“Can I …?”, “What about …?”: Farmers Improving Their and Other Farms through Research

The season for field days, crop walks, twilight tours, tailgate chats, blog posts, phone calls from the field, and other ways to share and receive input is underway, and the goal is always the same – learn, and improve farm operations in some way. On-farm research contributes much to that learning and improvement process. That message has been driven home to my team and me many times through our years of working closely with vegetable growers in designing, completing, and summarizing and sharing findings from on-farm research they and we completed. The same message was also highlighted in a recent conversation among farmers, researchers, and educators (view/listen at https://www.youtube.com/@OSU-organic).

For background, the OSU Organic Food and Farming and Education and Research Program (https://offer.osu.edu/home) hosts monthly online discussions focused on recent, on-going, or future research pertinent to Ohio organic production. Participants include farmers, researchers, and educators and many comments also inform and are informed by experiences with conventional production. Recordings of the meetings are available at the YouTube channel URL above.

The conversation on July 7 featured a presentation by Stefan Gailans from Practical Farmers of Iowa (PFI). Stefan leads PFI’s Cooperators’ Program (https://practicalfarmers.org/programs/farmer-led-research/cooperators-program/), where he helps farmers turn their research ideas into relevant and shareable knowledge. Information from Stefan’s presentation is below but taking in the entire presentation and follow-up discussion is encouraged (see https://www.youtube.com/watch?v=DpVAdWGG0w0).

1. PFI (https://practicalfarmers.org/), OEFFA (https://grow.oeffa.org/), and OPGMA (https://www.opgma.org/) have similar goals.

2. The PFI Cooperators’ Program helps farmers learn from each other through farmer-led on-farm investigation and information sharing.

3. The PFI Cooperators’ Program is a community of curious, creative farmers including scientific methods in how they improve their farms. Their investigations (e.g., paired trials) inform their decisions. The process involves putting ideas and farm practices to the test using simple but effective scientific methods. Intentional observation focused on what the farmer is keen to learn about and important to them is the foundation of the process.

4. Many questions are often straightforward “A versus B” or “yes versus no” types. Investigating them often leads to a-ha moments and other more complicated questions. A-ha moments can also reveal that some (new) practices reduce other costs, providing indirect but real benefits.

5. Asking “Can I …?” or “What about …?” and completing an investigation relies on curiosity, creativity, and commitment because extra work is required. Farmers receive a small stipend through program sponsors.

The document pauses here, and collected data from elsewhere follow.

-- ==== Sys2Proof/Laws/Dispatch.lean ====
section
/-! SUPPORT. Each arm of `exec` as an equation: the meaning that it calls. -/

namespace Sys2Proof.Machine
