-- ==== Sys2Proof/Laws/Encoding.lean ====
section
/-! SUPPORT. Placing fields in a word and reading them back: fields that do not meet, over a constant that is
zero where they lie, each read as their value and leave every other bit the constant's. -/

namespace Sys2Proof.Laws.RoundTrip

/-- A field of an encoding: its width, its lowest bit and its value. -/
structure Piece where
  n : Nat
  lo : Nat
  x : BitVec n

/-- The number with every field of a list placed in it. -/
def fill (c : Nat) : List Piece → Nat
  | [] => c
  | p :: t => place p.x p.lo (fill c t)

/-- Whether bits lo to lo + n - 1 lie outside every field. -/
def apart (lo n : Nat) : List (Nat × Nat) → Bool
  | [] => true
  | p :: t => (decide (p.2 + p.1 ≤ lo) || decide (lo + n ≤ p.2)) && apart lo n t

/-- Whether the fields do not meet one another, lie within 32 bits and are zero in c. -/
def valid (c : Nat) : List (Nat × Nat) → Bool
  | [] => decide (c < 2 ^ 32)
  | p :: t => apart p.2 p.1 t && decide (bits c p.2 p.1 = 0) && decide (p.2 + p.1 ≤ 32) && valid c t

/-- Every field reads as its value. -/
def Each (w : Nat) : List Piece → Prop
  | [] => True
  | p :: t => field p.n w p.lo = p.x ∧ Each w t

/-- Widths and lowest bits. -/
def shape (ps : List Piece) : List (Nat × Nat) := ps.map fun p => (p.n, p.lo)

theorem cut {w lo n : Nat} (h : bits w lo n = 0) : ∃ hi low, w = hi * 2 ^ n * 2 ^ lo + low ∧ low < 2 ^ lo := by
  have h1 : w / 2 ^ lo = w / 2 ^ lo / 2 ^ n * 2 ^ n := by
    have := Nat.div_add_mod (w / 2 ^ lo) (2 ^ n)
    rw [bits] at h
    rw [h, Nat.add_zero, Nat.mul_comm] at this
    exact this.symm
  refine ⟨w / 2 ^ lo / 2 ^ n, w % 2 ^ lo, ?_, Nat.mod_lt _ (Nat.two_pow_pos _)⟩
  rw [← h1, Nat.mul_comm]
  exact (Nat.div_add_mod w (2 ^ lo)).symm

theorem div_place {n lo : Nat} (x : BitVec n) {w : Nat} :
    place x lo w / 2 ^ lo = w / 2 ^ lo + x.toNat := by
  rw [place, Nat.add_mul_div_right _ _ (Nat.two_pow_pos lo)]

theorem field_same {n lo : Nat} (x : BitVec n) {w : Nat} (h : bits w lo n = 0) : field n (place x lo w) lo = x := by
  apply BitVec.eq_of_toNat_eq
  rw [field, BitVec.toNat_ofNat, div_place x, Nat.add_mod]
  rw [bits] at h
  rw [h, Nat.zero_add, Nat.mod_mod, Nat.mod_eq_of_lt x.isLt]

theorem bits_other {n lo : Nat} (x : BitVec n) {w lo2 n2 : Nat} (h : bits w lo n = 0)
    (ha : lo + n ≤ lo2 ∨ lo2 + n2 ≤ lo) : bits (place x lo w) lo2 n2 = bits w lo2 n2 := by
  rcases ha with ha | ha
  · obtain ⟨hi, low, rfl, hl⟩ := cut h
    obtain ⟨k, rfl⟩ := Nat.exists_eq_add_of_le ha
    have e : ∀ y, y < 2 ^ n → (hi * 2 ^ n * 2 ^ lo + low + y * 2 ^ lo) / 2 ^ (lo + n + k) = hi / 2 ^ k := by
      intro y hy
      rw [show hi * 2 ^ n * 2 ^ lo + low + y * 2 ^ lo = low + (hi * 2 ^ n + y) * 2 ^ lo by rw [Nat.add_mul]; omega,
        Nat.pow_add, Nat.pow_add, Nat.mul_assoc, ← Nat.div_div_eq_div_mul,
        Nat.add_mul_div_right _ _ (Nat.two_pow_pos lo), Nat.div_eq_of_lt hl, Nat.zero_add,
        ← Nat.div_div_eq_div_mul, Nat.add_comm, Nat.add_mul_div_right _ _ (Nat.two_pow_pos n),
        Nat.div_eq_of_lt hy, Nat.zero_add]
    have e0 := e 0 (Nat.two_pow_pos n)
    rw [Nat.zero_mul, Nat.add_zero] at e0
    rw [bits, bits, place, e _ x.isLt, e0]
  · obtain ⟨k, rfl⟩ := Nat.exists_eq_add_of_le ha
    rw [bits, bits, place, Nat.pow_add, Nat.pow_add, show x.toNat * (2 ^ lo2 * 2 ^ n2 * 2 ^ k) =
      x.toNat * 2 ^ k * 2 ^ n2 * 2 ^ lo2 by ac_rfl, Nat.add_mul_div_right _ _ (Nat.two_pow_pos lo2),
      Nat.add_mul_mod_self_right]

theorem place_lt {n lo : Nat} (x : BitVec n) {w : Nat} (h : bits w lo n = 0) (hw : w < 2 ^ 32) (hn : lo + n ≤ 32) :
    place x lo w < 2 ^ 32 := by
  obtain ⟨k, hk⟩ := Nat.exists_eq_add_of_le hn
  have hb : bits (place x lo w) (lo + n) 0 = bits w (lo + n) 0 := bits_other x h (.inl (Nat.le_refl _))
  obtain ⟨hi, low, rfl, hl⟩ := cut h
  rw [place]
  have e32 : 2 ^ 32 = 2 ^ k * 2 ^ n * 2 ^ lo := by rw [hk, Nat.pow_add, Nat.pow_add]; ac_rfl
  rw [e32] at hw ⊢
  have h1 : hi < 2 ^ k := by
    refine Nat.lt_of_not_le fun hle => ?_
    have := Nat.mul_le_mul_right (2 ^ lo) (Nat.mul_le_mul_right (2 ^ n) hle)
    omega
  have h2 : hi * 2 ^ n + x.toNat + 1 ≤ 2 ^ k * 2 ^ n := by
    have := Nat.mul_le_mul_right (2 ^ n) (Nat.succ_le_of_lt h1)
    rw [Nat.succ_mul] at this
    have := x.isLt
    omega
  have h3 := Nat.mul_le_mul_right (2 ^ lo) h2
  rw [Nat.add_mul, Nat.add_mul, Nat.one_mul] at h3
  omega

/-- Outside the fields an encoding's bits are the constant's. -/
theorem fill_bits (c : Nat) (ps : List Piece) (hv : valid c (shape ps) = true) (lo n : Nat)
    (ha : apart lo n (shape ps) = true) : bits (fill c ps) lo n = bits c lo n := by
  induction ps generalizing lo n with
  | nil => rfl
  | cons p t ih =>
    simp only [shape, List.map_cons, valid, apart, Bool.and_eq_true, Bool.or_eq_true, decide_eq_true_eq] at hv ha
    rw [fill, bits_other p.x ((ih hv.2 _ _ hv.1.1.1).trans hv.1.1.2) ha.1, ih hv.2 _ _ ha.2]

/-- An encoding fits in a word. -/
theorem fill_lt (c : Nat) (ps : List Piece) (hv : valid c (shape ps) = true) : fill c ps < 2 ^ 32 := by
  induction ps with
  | nil => exact of_decide_eq_true hv
  | cons p t ih =>
    simp only [shape, List.map_cons, valid, Bool.and_eq_true, decide_eq_true_eq] at hv
    exact place_lt p.x ((fill_bits c t hv.2 _ _ hv.1.1.1).trans hv.1.1.2) (ih hv.2) hv.1.2

theorem each_place {n lo : Nat} (x : BitVec n) (w : Nat) (h : bits w lo n = 0) (t : List Piece)
    (ha : apart lo n (shape t) = true) (he : Each w t) : Each (place x lo w) t := by
  induction t with
  | nil => trivial
  | cons p t ih =>
    simp only [shape, List.map_cons, apart, Bool.and_eq_true, Bool.or_eq_true, decide_eq_true_eq] at ha
    refine ⟨BitVec.eq_of_toNat_eq ?_, ih ha.2 he.2⟩
    have h1 := congrArg BitVec.toNat he.1
    have h2 := bits_other x (lo2 := p.lo) (n2 := p.n) h (by omega)
    simp only [field, BitVec.toNat_ofNat] at h1 ⊢
    exact h2.trans h1

/-- Every field of an encoding reads as its value. -/
theorem fill_fields (c : Nat) (ps : List Piece) (hv : valid c (shape ps) = true) : Each (fill c ps) ps := by
  induction ps with
  | nil => trivial
  | cons p t ih =>
    simp only [shape, List.map_cons, valid, Bool.and_eq_true, decide_eq_true_eq] at hv
    have h0 := (fill_bits c t hv.2 _ _ hv.1.1.1).trans hv.1.1.2
    exact ⟨field_same p.x h0, each_place p.x _ h0 t hv.1.1.1 (ih hv.2)⟩

end Sys2Proof.Laws.RoundTrip
end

6. Farmer participants can discover that on-farm research helps them “train their eye” and look for or pay attention to other things then ask questions about them. They also become better able to evaluate other peoples’ research and its findings, allowing them to select and use information from industry, university, and other sources more effectively.

Comment from a PFI Cooperators’ Program participant.

7. The program is not all about only the investigations. Much effort is also put in to ensuring that lessons and findings reach other farmers through programs, publications, and YouTube videos offered on an ongoing basis.

8. About the 2022 research program –

(a) seventy-five trials were led by forty-five farmers.

(b) Most farmers had at least eleven years of farming experience and most of them took part primarily to improve their production.

(c) 88% of trials spurred new ideas or other observations. Seventy-six percent of participants reported a moderate to very large change in knowledge after completing a trial. Fifty-four percent of participants reported they will make a change on their farm following their trial but 22% said they would not make a change. Both outcomes are productive because they represent learning and increased confidence in decision-making.

It is never too late or early to start investigating a question important to you using on-farm research. If needed, consider connecting with another farmer, member of industry, or research-extension person familiar with the process.